Читаем Шелковые глаза (сборник) полностью

Медор очнулся первым. Вновь ринулся вперед, и гонка возобновилась. Г-н Ксименестр смутно подумал об анемичном бассете, соседе Медора, на которого даже не посмотрел, полагая, что собака должна быть большой. Теперь же он буквально летел к дому. Они остановились только на минуту, в кафе, где г-н Ксименестр проглотил три порции грога, а Медор три кусочка сахара – угощение сердобольной хозяйки: «Бедный песик, в такую погоду и без попонки!» Г-н Ксименестр, тяжело пыхтя, ничего не ответил.

На Медора сахар произвел укрепляющее воздействие, так что в дверь квартиры Ксименестров позвонил уже самый настоящий призрак. Г-жа Ксименестр открыла, Медор влетел внутрь, а г-н Ксименестр, рыдая от усталости, упал в объятия супруги.

– Это еще что такое? – вырвался крик из груди г-жи Ксименестр.

– Медор, – пролепетал г-н Ксименестр и в отчаянном усилии добавил: – С Рождеством, дорогая!

– С Рождеством? С Рождеством? – поперхнулась г-жа Ксименестр. – Что ты этим хочешь сказать?

– Сегодня ведь двадцать четвертое декабря! – воскликнул г-н Ксименестр, придя в себя благодаря теплу и безопасности. – Ну, так я тебе на Рождество… всем вам, – поправился он, поскольку из кухни, вытаращив глаза, выскочили дети, – дарю Медора! Вот!

И он решительным шагом вошел в свою комнату. Но немедленно рухнул на кровать и вооружился своей трубкой времен Первой мировой, про которую любил говаривать, что она «видала виды». Набил ее дрожащими руками, раскурил, сунул ноги под стеганое одеяло и стал ждать атаки.

Почти тотчас же в комнату ворвалась г-жа Ксименестр, бледная (прямо жуть – уточнил про себя г-н Ксименестр). Его первым побуждением было зарыться под одеяло – рефлекс окопника. Наружу торчал только клок редких волос да струился дымок из трубки. Но и этого хватило для гнева г-жи Ксименестр.
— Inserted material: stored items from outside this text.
theorem exec_outputHeadWrite_of_up (j : Fin 16) :
    exec (.outputHeadWrite p j v) s = .next (s.outHead p.val j.val (v.toNat % 2 ^ 24)) := if_pos up

theorem exec_submissionSizeWrite_of_up (i : Fin 8) :
    exec (.ringSizeWrite p (.submission i) v) s = .next (s.ringSize p.val (.submission i) (v.toNat % 16)) := if_pos up

theorem exec_completionSizeWrite_of_up (i : Fin 8) :
    exec (.ringSizeWrite p (.completion i) v) s = .next (s.ringSize p.val (.completion i) (v.toNat % 16)) := if_pos up

theorem exec_outputSizeWrite_of_up (j : Fin 16) :
    exec (.ringSizeWrite p (.output j) v) s = .next (s.ringSize p.val (.output j) (v.toNat % 32)) := if_pos up

end

/-! ### The obligation -/

/-- Settles O42: each write is that of its ring's index or size, and the lemmas above give its cases. -/
theorem ringRegisterWrites : Obligations.RingRegisterWrites := by
  unfold Obligations.RingRegisterWrites
  refine ⟨fun p i j v s up => ?_, fun p i j v s up => ?_⟩
  · intro e q c o x add
    have notNotice : i.val ≠ 8 := Nat.ne_of_lt i.isLt
    rw [exec_doorbellWrite_of_up up, exec_completionHeadWrite_of_up up, exec_outputHeadWrite_of_up up]
    refine ⟨fun on within reserved room => ?_, fun refused => ?_, fun on within => ?_, fun outside => ?_, fun on within => ?_,
      fun outside => ?_⟩
    · rw [State.doorbell_of_takesTail ⟨on, within, reserved, room⟩]
      rfl
    · have refuses : ¬e.takesTail i.val x := by
        intro takes
        obtain ⟨on, within, reserved, room⟩ :
          q.size ≠ 0 ∧ x < 2 ^ q.size ∧ q.size ≤ c.size ∧ q.avail + q.open_ + add ≤ 2 ^ q.size := takes
        omega
      rw [State.doorbell_of_not_takesTail refuses]
    · rw [State.compHead_of_within notNotice on within]
    · rw [State.compHead_of_outside outside]
    · rw [State.outHead_of_within on within]
    · rw [State.outHead_of_outside outside]
  · intro e q c o n
    rw [exec_submissionSizeWrite_of_up up, exec_completionSizeWrite_of_up up, exec_outputSizeWrite_of_up up]
    refine ⟨fun off least most => ?_, fun on zero fetched answered => ?_, fun on positive => ?_,
      fun off positive least most => ?_, fun on used zero => ?_, fun on unused zero => ?_, fun off least most => ?_,
      fun on zero unused => ?_⟩
    · rw [State.ringSize_enables_submission off least most]
    · rw [show v.toNat % 16 = 0 from zero, State.ringSize_disables_submission on fetched answered]
    · rw [State.ringSize_resizes_submission on positive]
    · rw [State.ringSize_enables_completion off positive least most]
    · rw [show v.toNat % 16 = 0 from zero, State.ringSize_keeps_completion on used]
    · rw [show v.toNat % 16 = 0 from zero, State.ringSize_disables_completion on unused]
    · rw [State.ringSize_enables_output off least most]
    · rw [zero, State.ringSize_disables_output on unused]

end Sys2Proof.Machine
end

section
/-!
What NEGOTIATE, JOURNAL and QUERY come to (R509, R514, R521, R639), and their obligation (O13).
-/

namespace Sys2Proof.Machine

/-! ### Records in host memory (R509) -/

section
variable {s : State} {h : CmdHdr} (opc : Byte) (q : DWord) (b : List Byte) (status : Nat) (detail : List Byte)

theorem State.writeHost_of_error {f : DWord} (error : h.hostErr = some f) :
    s.writeHost h opc q b status detail = s.reply h opc 0x0108 (leBytes 8 f.toNat) := by
  rw [State.writeHost, error]

end

/-! ### NEGOTIATE (R514) -/

section
variable {s a : State} {h : CmdHdr} {r0 r1 r2 : VerRange} {x y z : Nat}

theorem exec_negotiate_of_accepts (acc : s.accepts h (.onM 0x01 none (parNegotiate r0 r1 r2)) a) :
    exec (.negotiate h r0 r1 r2) s = .next ((a.negotiate h r0 r1 r2).moveOn h) :=
  congrArg Host.Outcome.next (State.decode_of_accepts _ acc)

/-- The answer goes out before the choice is in force. -/
theorem State.negotiate_of_common (command : chooseMinor 0 r0 = some x) (image : chooseMinor 1 r1 = some y)
    (weights : chooseMinor 2 r2 = some z) :
    let b := s.reply h 0x01 0 [BitVec.ofNat 8 x, BitVec.ofNat 8 y, BitVec.ofNat 8 z, 0, 1, 0, 1]
    s.negotiate h r0 r1 r2 = b.setDie h.port.val { b.die h.port.val with neg := some (x, y, z) } := by
  rw [State.negotiate, command, image, weights]
  rfl

theorem State.negotiate_of_no_first (command : chooseMinor 0 r0 = none) :
    s.negotiate h r0 r1 r2 = s.reply h 0x01 0x0101 [0] := by
  rw [State.negotiate, command]

theorem State.negotiate_of_no_second (command : chooseMinor 0 r0 = some x) (image : chooseMinor 1 r1 = none) :
    s.negotiate h r0 r1 r2 = s.reply h 0x01 0x0101 [1] := by
  rw [State.negotiate, command, image]

theorem State.negotiate_of_no_third (command : chooseMinor 0 r0 = some x) (image : chooseMinor 1 r1 = some y)
    (weights : chooseMinor 2 r2 = none) : s.negotiate h r0 r1 r2 = s.reply h 0x01 0x0101 [2] := by
  rw [State.negotiate, command, image, weights]

end

/-! ### JOURNAL (R509, R639) -/

section
variable {s a : State} {h : CmdHdr} {jaddr : DWord} {jlen : Word}

theorem exec_journalCopy_of_accepts (acc : s.accepts h (.onM 0x58 none (parJournal 0 jaddr.toNat jlen.toNat)) a)
    (aligned : jaddr.toNat % 64 = 0) :
    let b := (a.jFlash.take (jlen.toNat / 16)).flatMap JEnt.bytes
    exec (.journalCopy h jaddr jlen) s = .next ((a.writeHost h 0x58 jaddr b 0 (leBytes 4 b.length)).moveOn h) := by
  have noBad : badAt (decide (jaddr.toNat % 64 ≠ 0)) 24 = none := badAt_of_in_range (by simp [aligned])
  rw [← noBad] at acc
  exact congrArg Host.Outcome.next (State.decode_of_accepts _ acc)

theorem exec_journalClear_of_accepts
    (acc : s.accepts h (.onM 0x58 none (parJournal 1 (s.journalFields h).1 (s.journalFields h).2)) a)
    (aligned : (s.journalFields h).1 % 64 = 0) : exec (.journalClear h) s =
      .next (({ a with jAon := [], jFlash := [], jQueue := [] }.reply h 0x58 0 (leBytes 4 0)).moveOn h) := by
  have noBad : badAt (decide ((s.journalFields h).1 % 64 ≠ 0)) 24 = none := badAt_of_in_range (by simp [aligned])
  rw [← noBad] at acc
  exact congrArg Host.Outcome.next (State.decode_of_accepts _ acc)

end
– Ты можешь мне сказать, что это за пес?

– Полагаю, что-то вроде фламандской овчарки, – донесся слабый голос г-на Ксименестра.
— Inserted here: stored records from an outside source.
-- ==== Sys2Proof/Machine/Packer.lean ====
section
/-!
DEFINITION. The packer: the meaning of each command (41_packer.md R86, R89, R99, R101), line by line as its pseudocode.
-/

namespace Sys2Proof.Machine

/-- `((STG << 4) | zext_8(nib))[7:0]`: the held nibble above, the new one below (R92). -/
def packPair (stg : Byte) (nib : Nibble) : Byte := (stg <<< 4) ||| nib.setWidth 8

/-- `(STG << 4)[7:0]`: the held nibble above, zeros below (R99). -/
def padSingle (stg : Byte) : Byte := stg <<< 4

/-- RESERVED, `op = 0b00`: IllegalCommand whatever its `data`, inside and outside a stream (R101). -/
def execReserved (_data : Nat) (s : State) : Result :=
  unlessFaulted s <| raise .illegalCommand s

/-- START: resolve the marker, emit it, open the stream (R86). -/
def execStart (rate : Nat) (s : State) : Result :=
  unlessFaulted s <|
  if s.ACT then raise .protocolError s else
  match resolve rate with
  | none   => raise .invalidSampleRate s
  | some m =>
    emitOrFault m s fun s =>
      .next (((((s.setMRK m).setAS 0).setCNT 0).setODD false).setACT true)

/-- First nibble of a pair: hold it (R91). -/
def holdNibble (nib : Nibble) (s : State) : Result :=
  .next ((s.setSTG (nib.setWidth 8)).setODD true)

/-- Second nibble of a pair: emit the packed byte, count it, and inject the marker when the counter wraps (R92, R93, R96). -/
def pairNibble (nib : Nibble) (s : State) : Result :=
  emitOrFault (packPair s.STG nib) s fun s =>
    let s := (s.setCNT (s.CNT + 1)).setODD false
    if s.counterWrapped then emitOrFault s.MRK s .next else .next s

/-- SAMPLE: run `ENCODE`, write back `AS`, then hold the nibble or pair it (R89, R75). -/
def execSample (value : Int) (s : State) : Result :=
  unlessFaulted s <|
  if !s.ACT then raise .protocolError s else
  let e := encodeSample s.tables value s.AS.int
  let s := s.setAS e.2
  if s.ODD then pairNibble e.1 s else holdNibble e.1 s

/-- END: emit the held single nibble padded with zeros, if there is one, and close the stream; the padded byte is not counted
(R99; D15, log entry 15). -/
def execEndStream (_data : Nat) (s : State) : Result :=
  unlessFaulted s <|
  if !s.ACT then raise .protocolError s else
  if s.ODD then
    emitOrFault (padSingle s.STG) s fun s => .next ((s.setODD false).setACT false)
  else .next (s.setACT false)

end Sys2Proof.Machine
end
– Что-то вроде фламандской овчарки? – Ярость г-жи Ксименестр поднялась тоном выше. – А ты знаешь, что твой сын ждет на Рождество? А твоя дочь? О себе самой я уж не говорю… Но они? И ты собираешься всучить им эту кошмарную зверюгу?
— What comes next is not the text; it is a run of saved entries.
-- ==== Sys2Proof/Tests/Slice0.lean ====
section
/-!
SUPPORT. Tests of the model. Expected values are the vectors of 95_test_vectors.md (named K, F, Q, EA, P there) and the words
of 30_encoding.md; none is the model's own answer. The second half shows, for each statement with hypotheses, a state and
operands that meet them.
-/

namespace Sys2Proof.Tests

open Sys2Proof Sys2Proof.Machine

/-! ## Form of commands: one ill-formed term for each check -/

theorem test_reserved_too_wide : (Instr.reserved 65536).wellFormed = false := by decide
theorem test_rate_too_wide : (Instr.start 65536).wellFormed = false := by decide
theorem test_sample_too_high : (Instr.sample 32768).wellFormed = false := by decide
theorem test_sample_too_low : (Instr.sample (-32769)).wellFormed = false := by decide
theorem test_end_too_wide : (Instr.endStream 65536).wellFormed = false := by decide
theorem test_bounds_well_formed :
    (Instr.sample (-32768)).wellFormed = true ∧ (Instr.sample 32767).wellFormed = true ∧
    (Instr.start 65535).wellFormed = true ∧ (Instr.start 11025).wellFormed = true := by decide

/-! ## Words written out from 30_encoding.md R46, R47, R48, R53 -/

theorem test_decode_start : decode 0b01_0001111101000000#18 = .start 8000 := by decide
theorem test_decode_sample : decode 0b10_0000001110000000#18 = .sample 896 := by decide
theorem test_decode_sample_sign : decode 0b10_1000001010000000#18 = .sample (-32128) := by decide
theorem test_decode_end : decode 0b11_1010101111001101#18 = .endStream 0xABCD := by decide
theorem test_decode_reserved : decode 0b00_1111111111111111#18 = .reserved 65535 := by decide
theorem test_encode_words :
    encode (.start 11025) = 0x12B11 ∧ encode (.sample (-32768)) = 0x28000 ∧ encode (.endStream 0) = 0x30000 := by decide
theorem test_too_wide_rejected : decodeTableWord 24 0x40000 = none := by decide

/-! ## The predictor: quantisation (Q vectors) and `ENCODE` (EA vectors, table set A) -/

/-- Table set A (95_test_vectors.md section 0). -/
def setA : Tables where
  stateTable := Vector.ofFn fun c => 2 * (c.val : Int) - 3
  stepTable  := Vector.ofFn fun r => Vector.ofFn fun c => 3 * (r.val : Int) + 5 * (c.val : Int) + 1

theorem test_quantise_Q9_to_Q16 :
    quantise 16383 = 127 ∧ quantise 16384 = -128 ∧ quantise 32767 = -1 ∧ quantise (-129) = -2 ∧
    quantise (-16384) = -128 ∧ quantise (-16385) = 127 := by decide
theorem test_code_Q5_to_Q21 :
    sampleCode 1919 = 14 ∧ sampleCode 1920 = 15 ∧ sampleCode 2048 = 15 ∧ sampleCode 16384 = 0 ∧
    sampleCode (-30848) = 15 ∧ sampleCode (-32128) = 5 ∧ sampleCode (-32768) = 0 := by decide
theorem test_encode_EA2 : encodeSample setA 896 4 = (2, 7) := by decide
theorem test_encode_EA5_EA6 : encodeSample setA 1920 11 = (10, 15) ∧ encodeSample setA 1920 15 = (1, 12) := by decide
theorem test_encode_EA18_EA19 : encodeSample setA 128 20 = (5, 0) ∧ encodeSample setA 128 (-5) = (5, 0) := by decide
theorem test_encode_EA22 : encodeSample setA 256 12 = (9, 0) := by decide

/-! ## One command each (K vectors), as whole states -/

/-- A state by the registers in the order of 95_test_vectors.md, over table set A, with the sink's next answers. -/
def st (as : Nibble) (stg cnt : Byte) (odd : Bool) (mrk : Byte) (act : Bool) (flt : FaultCode)
    (answers : List SinkAnswer) (out : List Byte := []) (offered : Nat := 0) : State :=
  { AS := as, STG := stg, CNT := cnt, ODD := odd, MRK := mrk, ACT := act, FLT := flt, OUT := out,
    inputs := [], answers := answers, offered := offered, tables := setA }

/-- The next state, where there is one. -/
def nextOf : Result → Option State
  | .next s    => some s
  | .fault _   => none
  | .refused _ => none

theorem test_start_K1 :
    nextOf (exec (.start 8000) (st 0 0 0 false 0 false 0 [.ok])) = some (st 0 0 0 false 0x53 true 0 [] [0x53] 1) := by decide
theorem test_start_K13 :
    nextOf (exec (.start 8000) (st 0 0x0E 3 false 0x59 false 0 [.ok])) =
      some (st 0 0x0E 0 false 0x53 true 0 [] [0x53] 1) := by decide
theorem test_sample_K5 :
    nextOf (exec (.sample 1920) (st 11 0x0E 0 true 0x53 true 0 [.ok])) =
      some (st 15 0x0E 1 false 0x53 true 0 [] [0xEA] 1) := by decide
theorem test_sample_K10 :
    nextOf (exec (.sample 896) (st 11 0x0E 255 true 0x53 true 0 [.ok, .ok])) =
      some (st 0 0x0E 0 false 0x53 true 0 [] [0xED, 0x53] 2) := by decide
theorem test_end_K7 :
    nextOf (exec (.endStream 0) (st 0 0x05 1 true 0x53 true 0 [.ok])) =
      some (st 0 0x05 1 false 0x53 false 0 [] [0x50] 1) := by decide
theorem test_end_K12 :
    nextOf (exec (.endStream 0) (st 11 0x0E 255 true 0x53 true 0 [.ok])) =
      some (st 11 0x0E 255 false 0x53 false 0 [] [0xE0] 1) := by decide
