-- ==== Sys2Proof/Config.lean ====
section
/-! DEFINITION. Constants the spec values, the model's default parameter set, and the one free value (the motion oracle). -/

namespace Sys2Proof

/-- `DUR_MAX`, the largest phase duration in ticks (R8). -/
def Config.durMax : Nat := 32767

/-- `2^TICKW`: a tick count at or above it is `fault(TICK_OVERFLOW)` (R8, R140). -/
def Config.tickLimit : Nat := 2 ^ 32

/-- The most units a mask can name (R8: 1 ≤ NSTEP ≤ 16). -/
def Config.maxUnits : Nat := 16

/-- NSTEP of the reset state. DESIGN CHOICE (log 1, unsafe): the value of the spec's test vectors. -/
def Config.resetUnits : Nat := 2

/-- The k-th answer of the motion oracle for the sequence the n-th `prepare` installed, where the environment
has listed none. FREE VALUE (R36: the block assumes nothing about it; log 9). -/
opaque Config.freeSample : (n k : Nat) → Nat

end Sys2Proof
end

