-- ==== Sys2Proof/Machine/Worker.lean ====
section
/-! DEFINITION. The Acceleration Worker's own steps: WK_TAKE, WK_NEXT, WK_ARM (41_ring_and_worker.md). -/

namespace Sys2Proof.Machine

/-- WK_TAKE (R157): latch the mailbox and go to FILL at the lowest signalled unit. -/
def execWkTake (s : State) : Host.Outcome State Fault Refusal :=
  if s.canTake then
    .next { s with wkMask := s.workerSig, workerSig := 0, wkUnit := lowbit s.workerSig, wkState := .fill }
  else waits s

/-- Leave unit u in FILL: go to the next signalled unit, or to ARMPASS at the lowest (R159). -/
def State.leaveFill (s : State) (u : Nat) : State :=
  match nextbit s.wkMask u with
  | some n => { s with wkUnit := some n }
  | none => { s with wkState := .armPass, wkUnit := lowbit s.wkMask }

/-- WK_NEXT (R159). -/
def execWkNext (s : State) : Host.Outcome State Fault Refusal :=
  match s.wkUnit with
  | some u => if s.canNext u then .next (s.leaveFill u) else waits s
  | none => waits s

/-- Leave unit u in ARMPASS: go to the next signalled unit, or back to WAIT (R160). -/
def State.leaveArm (s : State) (u : Nat) : State :=
  match nextbit s.wkMask u with
  | some n => { s with wkUnit := some n }
  | none => { s with wkState := .wait, wkUnit := none }

/-- Copy the oldest window `ws` of unit u's ring to WIN[u][0 ..] and arm the channel (R160). -/
def State.armUnit (s : State) (u : Nat) (ws : List Desc) : State :=
  s.modUnit u fun x =>
    { x.channelArm ws.length with
      win := Memory.writeMany x.win s.params.winSize 0 ws
      tail := (x.tail + ws.length) % s.params.ringCap
      hwOffset := ws.length % s.params.winSize
      armed := true }

/-- WK_ARM (R160): arm the current unit if it is ready, and never one already armed (R161); then move on. -/
def execWkArm (s : State) : Host.Outcome State Fault Refusal :=
  match s.wkUnit with
  | none => waits s
  | some u =>
    if s.canArmPass u then
      if s.armReady u then
        match s.ringOldest u (min (s.count u) s.params.winSize) with
        | some ws => .next ((s.armUnit u ws).leaveArm u)
        | none => .fault .unwrittenWord
      else .next (s.leaveArm u)
    else waits s

end Sys2Proof.Machine
end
Тут как раз вошел Медор. Вспрыгнул на постель г-на Ксименестра, улегся рядом и положил морду ему на голову. На глаза его друга навернулись слезы нежности, к счастью, скрытые одеялом.

– Это уж слишком, – решила г-жа Ксименестр. – Ты уверен хотя бы, что эта тварь не бешеная?

– В таком случае вас будет двое, – холодно ответил г-н Ксименестр.

Ужасная реплика привела к немедленному исчезновению г-жи Ксименестр. Медор облизал своего хозяина и заснул. В полночь супруга и дети ушли на полуночную мессу, не предупредив г-на Ксименестра. Без четверти час его охватило легкое чувство беспокойства, и он решил вывести Медора минут на пять. Обмотался своим большим кашне и медленным шагом побрел к церкви, а Медор по пути обнюхивал все подворотни.

Церковь была переполнена, и г-н Ксименестр напрасно попытался толкнуть ее дверь. Так что он стал ждать снаружи, под снегопадом, подняв шарф до самых глаз и слыша доносившиеся из-за двери песнопения добрых христиан. Медор так сильно дергал за веревку, что г-н Ксименестр в конце концов сел на ступени и привязал ее к своей ноге. Мало-помалу холод и пережитые страхи сковали оцепенением его взбудораженный ум, так что он уже не слишком понимал, что тут делает. И был немало удивлен волной проголодавшихся верующих, которая вдруг хлынула на него из церкви. Не успел он встать и отвязать веревку, как чей-то юный голос уже воскликнул:

– О, какая милая собачка! Ах, бедняга!.. Погоди-ка, Жан-Клод.

И на колени опешившего г-на Ксименестра упала пятифранковая монета. Он встал, что-то лепеча, и тот, кого звали Жан-Клодом, тоже взволнованный, дал ему другую монету, посоветовав весело провести Рождество.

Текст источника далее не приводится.